Making AI and ML Operational: The Modeling Objective (Palantir RFx Blog Series, #7)
AI operating systems need to work in the real world, not just in a lab. The Modeling Objective is the critical link between a model’s creation and operational use.
Editor’s note: This is the seventh post in the Palantir RFx Blog Series, which explores how organizations can better craft RFIs and RFPs to evaluate digital transformation software. Each post focuses on one key capability area within a data ecosystem, with the goal of helping companies ask the right questions to better assess technology. Previous installments in this series have included posts on Ontology, Data Connection, Version Control, Interoperability, Operational Security, and Privacy-Enhancing Technologies.
Palantir’s history with Artificial Intelligence & Machine Learning (AI/ML) began with our company’s founding in 2003. Today, Palantir is considered one of the top (or even the top) AI/ML company in the world. And yet, our approach to AI/ML computational techniques has not been one of massive adoption. Palantir’s approach to AI has been driven by realism. We are wary of hype-cycles and instead invest in technologies that we believe will actually produce operational results.
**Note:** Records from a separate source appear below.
theorem test_idle_brings_expiry : (match step pulseOver with
    | .next t => t.pending == [.pulseExpiry] && t.now == 0
    | _ => false) = true := by decide +kernel

theorem test_idle_ticks : dueCommands State.reset = [] ∧ (match step State.reset with
    | .next t => t.pending.isEmpty && t.now == 1 && t.beats.intervalTimer == some 230399
    | _ => false) = true := by decide +kernel

theorem witness_held : heldState.held = true ∧ Inv heldState := by decide +kernel

theorem witness_switchCloses :
    (ready4.district 4).switchClosed = false ∧
    leaves .intervalExpiry (intervalOver ready4) (fun t => (t.district 4).switchClosed) = true ∧
    leaves (.singleBeat 1 []) ready4 (fun t => (t.district 4).switchClosed) = true ∧
    leaves .transmissionEnd
      (sent (ready4.setLink { (busy 4 0 false).link with receiveBuffer := [⟨0x08, 1, []⟩] }))
      (fun t => (t.district 4).switchClosed) = true ∧
    framesAtHand (.singleBeat 1 []) ready4 = [⟨0x08, 1, []⟩] ∧ isSingleBeat ⟨0x08, 1, []⟩ = true := by
  decide +kernel

/-- A queue of `n` notices, every kind enabled. -/
def queueOf (n : Nat) : State :=
  State.reset.setNotices
    { State.reset.notices with entries := List.replicate n ⟨.feed 0 .normal, false⟩, kindMask := 63 }

theorem witness_noticeEntry :
    State.reset.notices.kindMask.getLsbD (maskBit (noticeKind (.feed 0 .normal))) = false ∧
    (queueOf 47).notices.kindMask.getLsbD (maskBit (noticeKind (.feed 0 .normal))) = true ∧
    (queueOf 47).notices.entries.length < 48 ∧
    (queueOf 48).notices.kindMask.getLsbD (maskBit (noticeKind (.counter 0 .full))) = true ∧
    48 ≤ (queueOf 48).notices.entries.length := by decide +kernel

/-- Counter 45 at a value, in a mode, with its notices on. -/
def counter45 (mode : CounterMode) (value : Nat) : State :=
  let s := State.reset.setCounter 45 ⟨value, true, false⟩
  { s with bank := { s.bank with mode := mode, noticeEnable := true } }

theorem witness_counterIncrement :
    ((counter45 .wrap 32766).counter 45).value ≤ 32766 ∧
    ((counter45 .wrap 32767).counter 45).value = 32767 ∧
    (32768 ≤ ((counter45 .stop 32768).counter 45).value ∧
      ((counter45 .stop 65533).counter 45).value ≤ 65533) ∧
    ((counter45 .stop 65534).counter 45).value = 65534 ∧
    ((counter45 .wrap 65535).counter 45).value = 65535 ∧ (counter45 .wrap 65535).bank.mode = .wrap ∧
    ((counter45 .stop 65535).counter 45).value = 65535 ∧ (counter45 .stop 65535).bank.mode = .stop := by
  decide +kernel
In April 2023, Palantir CEO Alex Karp announced the coming fourth Palantir platform that will focus specifically on the integration of AI/ML — especially Large Language Models (LLMs) — with data analytics and operations.
In 2019, Palantir’s Chief Technology Officer Shyam Sankar wrote about how big data, peddled by many as “the new oil,” was more akin to snake oil given the massive and persistent gap between what vendors promised and what they actually delivered. Much of our realism about AI/ML technologies originates from a generalized skepticism that any single technology can provide the silver bullet solution to a given problem, even when that technology has truly transformative potential. The same can be said about many of the specific technologies that comprise a data ecosystem — entity extraction, predictive analytics, real-time data streaming, etc. AI technologies, as we discussed in a recent blog post, are certainly no exception.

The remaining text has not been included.